27 Oct, 2000 By: Thomas K. Arnold

The flash-in-the-pan sales stampede yesterday morning in which all 500,000 PlayStation 2 video game consoles shipped to retail had sold through to consumers in a matter of minutes was nothing short of phenomenal.

And yet once again, as in the video industry, power was concentrated at the top. On launch morning, Video Store Magazine staffers visited Southern California outlets of Wal-Mart, Target, Best Buy and several other big chains. Each of them told us they had received allotments of between 50 and 100 PlayStation 2 consoles. Take the average, 75, and divide that into the 500,000 units that comprised Sony's initial shipment and you get just over 6,500 lucky retailers that were on the receiving end of Sony console shipments.

The big three mass merchants--Wal-Mart, Kmart and Target Stores--alone have 5,500 stores between them. Add to that Best Buy, Circuit City and Toys "R" Us, all of which also participated in the launch, and you're right at the 6,500-store mark.
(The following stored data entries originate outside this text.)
-- ==== Sys2Proof/Laws/Codec.lean ====
section
/-! SUPPORT. The pure functions of the codec, each with the lemma that says when it answers what. -/

namespace Sys2Proof.Machine

/-! ### pack -/

theorem pack_of_lt (p : Nat) (h : p < 64) : pack p = [BitVec.ofNat 8 p] := if_pos h

theorem pack_of_ge (p : Nat) (h : 64 ≤ p) :
    pack p = [BitVec.ofNat 8 (packByte0 p), BitVec.ofNat 8 (packByte1 p)] :=
  if_neg (Nat.not_lt.2 h)

/-- The number of prefix bytes (R110). -/
theorem length_pack (p : Nat) : (pack p).length = if p < 64 then 1 else 2 := by
  by_cases h : p < 64
  · simp [pack_of_lt p h, h]
  · simp [pack_of_ge p (Nat.not_lt.1 h), h]

theorem length_pack_range (p : Nat) : 1 ≤ (pack p).length ∧ (pack p).length ≤ 2 := by
  rw [length_pack]; split <;> omega

/-! ### unpack -/

/-- `unpack` by its leading byte (R111). -/
theorem unpack_tier1 (b0 : Byte) (rest : List Byte) (h : b0.toNat < 64) : unpack (b0 :: rest) = .ok ⟨b0.toNat, 1⟩ :=
  if_pos h

theorem unpack_tier2 (b0 b1 : Byte) (rest : List Byte) (h : 64 ≤ b0.toNat) (h' : b0.toNat < 128) :
    unpack (b0 :: b1 :: rest) = .ok ⟨unpackLower b0.toNat b1.toNat ||| (unpackUpper b1.toNat <<< 8), 2⟩ := by
  simp only [unpack, Config.tier1Limit, Config.tier2Limit, if_neg (Nat.not_lt.2 h), if_pos h']

theorem unpack_shortTier (b0 : Byte) (h : 64 ≤ b0.toNat) (h' : b0.toNat < 128) : unpack [b0] = .error .shortTier := by
  simp only [unpack, Config.tier1Limit, Config.tier2Limit, if_neg (Nat.not_lt.2 h), if_pos h']

theorem unpack_tier (b0 : Byte) (rest : List Byte) (h : 128 ≤ b0.toNat) : unpack (b0 :: rest) = .error .tier := by
  simp only [unpack, Config.tier1Limit, Config.tier2Limit, if_neg (Nat.not_lt.2 h), if_neg (show ¬ b0.toNat < 64 by omega)]

/-- What a successful `unpack` can be. -/
theorem unpack_ok_cases (bs : List Byte) (u : Unpacked) (h : unpack bs = .ok u) :
    (∃ b0 rest, bs = b0 :: rest ∧ b0.toNat < 64 ∧ u = ⟨b0.toNat, 1⟩) ∨
    (∃ b0 b1 rest, bs = b0 :: b1 :: rest ∧ 64 ≤ b0.toNat ∧ b0.toNat < 128 ∧
      u = ⟨unpackLower b0.toNat b1.toNat ||| (unpackUpper b1.toNat <<< 8), 2⟩) := by
  match bs with
  | [] => cases h
  | [b0] =>
    rcases Nat.lt_or_ge b0.toNat 64 with h1 | h1
    · rw [unpack_tier1 b0 [] h1] at h; cases h; exact .inl ⟨b0, [], rfl, h1, rfl⟩
    · rcases Nat.lt_or_ge b0.toNat 128 with h2 | h2
      · rw [unpack_shortTier b0 h1 h2] at h; cases h
      · rw [unpack_tier b0 [] h2] at h; cases h
  | b0 :: b1 :: rest =>
    rcases Nat.lt_or_ge b0.toNat 64 with h1 | h1
    · rw [unpack_tier1 b0 _ h1] at h; cases h; exact .inl ⟨b0, _, rfl, h1, rfl⟩
    · rcases Nat.lt_or_ge b0.toNat 128 with h2 | h2
      · rw [unpack_tier2 b0 b1 rest h1 h2] at h; cases h; exact .inr ⟨b0, b1, rest, rfl, h1, h2, rfl⟩
      · rw [unpack_tier b0 _ h2] at h; cases h

/-- The offset is 1 or 2 (R28). -/
theorem unpack_off (bs : List Byte) (u : Unpacked) (h : unpack bs = .ok u) : u.off = 1 ∨ u.off = 2 := by
  rcases unpack_ok_cases bs u h with ⟨_, _, _, _, rfl⟩ | ⟨_, _, _, _, _, _, rfl⟩
  · exact .inl rfl
  · exact .inr rfl

/-- The errors of `unpack`, on any input. -/
theorem unpack_error_code (bs : List Byte) (e : Malformed) (h : unpack bs = .error e) :
    e = .short ∨ e = .tier ∨ e = .shortTier := by
  cases e with
  | short => exact .inl rfl
  | tier => exact .inr (.inl rfl)
  | shortTier => exact .inr (.inr rfl)
  | checksum =>
    unfold unpack at h
    split at h
    · cases h
    · split at h
      · cases h
      · split at h
        · split at h <;> cases h
        · cases h

theorem Malformed.code_ne (e : Malformed) : e.code ≠ .ok ∧ e.code ≠ .none ∧ e.code.setsFault = false := by
  cases e <;> decide

/-! ### frames -/

@[simp] theorem length_frameEncode (p : Nat) (P : List Byte) :
    (frameEncode p P).length = (pack p).length + P.length + 2 := by simp [frameEncode]; omega

/-- The last two bytes of a built frame are its checksum (R90). -/
theorem frameEncode_last (p : Nat) (P : List Byte) :
    (frameEncode p P)[(frameEncode p P).length - 2]? = some (checksum (pack p ++ P)).1 ∧
    (frameEncode p P)[(frameEncode p P).length - 1]? = some (checksum (pack p ++ P)).2 := by
  have e1 : (frameEncode p P).length - 2 = (pack p ++ P).length := by simp
  have e2 : (frameEncode p P).length - 1 = (pack p ++ P).length + 1 := by simp
  rw [e1, e2]
  constructor
  · simp only [frameEncode]; rw [List.getElem?_append_right (by omega)]; simp
  · simp only [frameEncode]; rw [List.getElem?_append_right (by omega)]; simp

/-- A frame whose last two bytes are `c` is what stands before them, then `c`. -/
theorem endsWith_iff (F : List Byte) (c : Byte × Byte) (h : 2 ≤ F.length) :
    endsWith F c = true ↔ F = F.take (F.length - 2) ++ [c.1, c.2] := by
  have split : F = F.take (F.length - 2) ++ F.drop (F.length - 2) := (List.take_append_drop _ _).symm
  have hd : F.drop (F.length - 2) = [F[F.length - 2], F[F.length - 1]] := by
    rw [List.drop_eq_getElem_cons (by omega), List.drop_eq_getElem_cons (by omega)]
    have : F.length - 2 + 1 + 1 = F.length := by omega
    simp only [this, List.drop_length]
    congr 2
    congr 1
    omega
  constructor
  · intro e
    simp only [endsWith, Bool.and_eq_true, beq_iff_eq] at e
    rw [List.getElem?_eq_getElem (by omega), List.getElem?_eq_getElem (by omega)] at e
    obtain ⟨e1, e2⟩ := e
    rw [Option.some.injEq] at e1 e2
    rw [hd, e1, e2] at split
    exact split
  · intro e
    have e' : F.drop (F.length - 2) = [c.1, c.2] := List.append_cancel_left (split.symm.trans e)
    rw [hd] at e'
    simp only [List.cons.injEq, and_true] at e'
    simp only [endsWith, Bool.and_eq_true, beq_iff_eq]
    rw [List.getElem?_eq_getElem (by omega), List.getElem?_eq_getElem (by omega), e'.1, e'.2]
    exact ⟨rfl, rfl⟩

/-- What a successful `frame_decode` says of the frame (R150): its prefix bytes unpack, the rest before the last two bytes
is the payload, and the last two bytes are the checksum. -/
theorem frameDecode_ok (F : List Byte) (d : Decoded) (h : frameDecode F = .ok d) :
    3 ≤ F.length ∧ unpack F = .ok ⟨d.pfx, d.off⟩ ∧ d.off + 2 ≤ F.length ∧
    d.payload = (F.take (F.length - 2)).drop d.off ∧ d.ck = checksum (F.take (F.length - 2)) ∧
    F = F.take (F.length - 2) ++ [d.ck.1, d.ck.2] := by
  simp only [frameDecode, Config.minFrame, Config.tier1Limit, Config.tier2Limit] at h
  split at h
  · cases h
  rename_i h3
  split at h
  · cases h
  rename_i ht
  split at h
  · cases h
  rename_i hs
  split at h
  · cases h
  rename_i u hu
  split at h
  · rename_i he
    cases h
    refine ⟨by omega, hu, ?_, rfl, rfl, (endsWith_iff F _ (by omega)).1 he⟩
    rcases unpack_ok_cases F u hu with ⟨b0, rest, rfl, hb, rfl⟩ | ⟨b0, b1, rest, rfl, hb, hb', rfl⟩
    · show 1 + 2 ≤ _; omega
    · show 2 + 2 ≤ _
      simp only [List.length_cons, List.getElem?_cons_zero, Option.getD_some] at *
      omega
  · cases h

/-- The converse of `frameDecode_ok`. -/
theorem frameDecode_eq_ok (F : List Byte) (u : Unpacked) (hu : unpack F = .ok u) (hl : u.off + 2 ≤ F.length)
    (hc : F = F.take (F.length - 2) ++ [(checksum (F.take (F.length - 2))).1, (checksum (F.take (F.length - 2))).2]) :
    frameDecode F
      = .ok ⟨u.pfx, u.off, (F.take (F.length - 2)).drop u.off, checksum (F.take (F.length - 2))⟩ := by
  have hoff := unpack_off F u hu
  have he := (endsWith_iff F _ (by omega)).2 hc
  simp only [frameDecode, Config.minFrame, Config.tier1Limit, Config.tier2Limit]
  rw [if_neg (by omega)]
  rcases unpack_ok_cases F u hu with ⟨b0, rest, rfl, hb, rfl⟩ | ⟨b0, b1, rest, rfl, hb, hb', rfl⟩
  · rw [if_neg (by simp; omega), if_neg (by simp; omega)]
    simp only [hu, he, if_true]
  · rw [if_neg (by simp; omega), if_neg (by simp at hl ⊢; omega)]
    simp only [hu, he, if_true]

/-- The payload of a decoded frame is the frame without its prefix bytes and its last two bytes (R154). -/
theorem frameDecode_payload_length (F : List Byte) (d : Decoded) (h : frameDecode F = .ok d) :
    d.payload.length = F.length - 2 - d.off := by
  obtain ⟨_, _, _, hp, _, _⟩ := frameDecode_ok F d h
  simp [hp]

end Sys2Proof.Machine
end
And that doesn't include games-only chains like Electronics Boutique, the various online sellers, and, of course, Blockbuster, which also got a few consoles per store to rent.

So my question is this: Exactly how many PlayStation 2 consoles were reserved for the smaller independents, the non-mega-chain toy stores, video stores and game stores that are also involved in the suddenly resurging videogame trade?

I don't have the answer, but I'd sure like to know whether any of you smaller retailers reading this column were able to get your hands on any PlayStation 2s--and if you did, did you have to wait in line like Joe Consumer to buy them from the big chains?

The home video industry, it appears, is not alone in favoring the strong and the mighty. I just hope independent retailers of all stripes are capitalizing on PlayStation 2-mania however they can--by pushing alternative game consoles, perhaps through ads or discount coupons; by hyping their PlayStation One and DVD software as readily available alternatives to already-scarce PlayStation 2 games; or through clever, unofficial "cross promotions" (bring us your receipt from your PlayStation 2 purchase and we'll give you a free video rental, so the rest of your household has something to do while you play with your new toy).

Sony is billing the PlayStation 2 launch as the biggest consumer electronics launch in history. And there's no reason everyone can't hitch a ride on the console's coattails, even if you're not among the chosen few.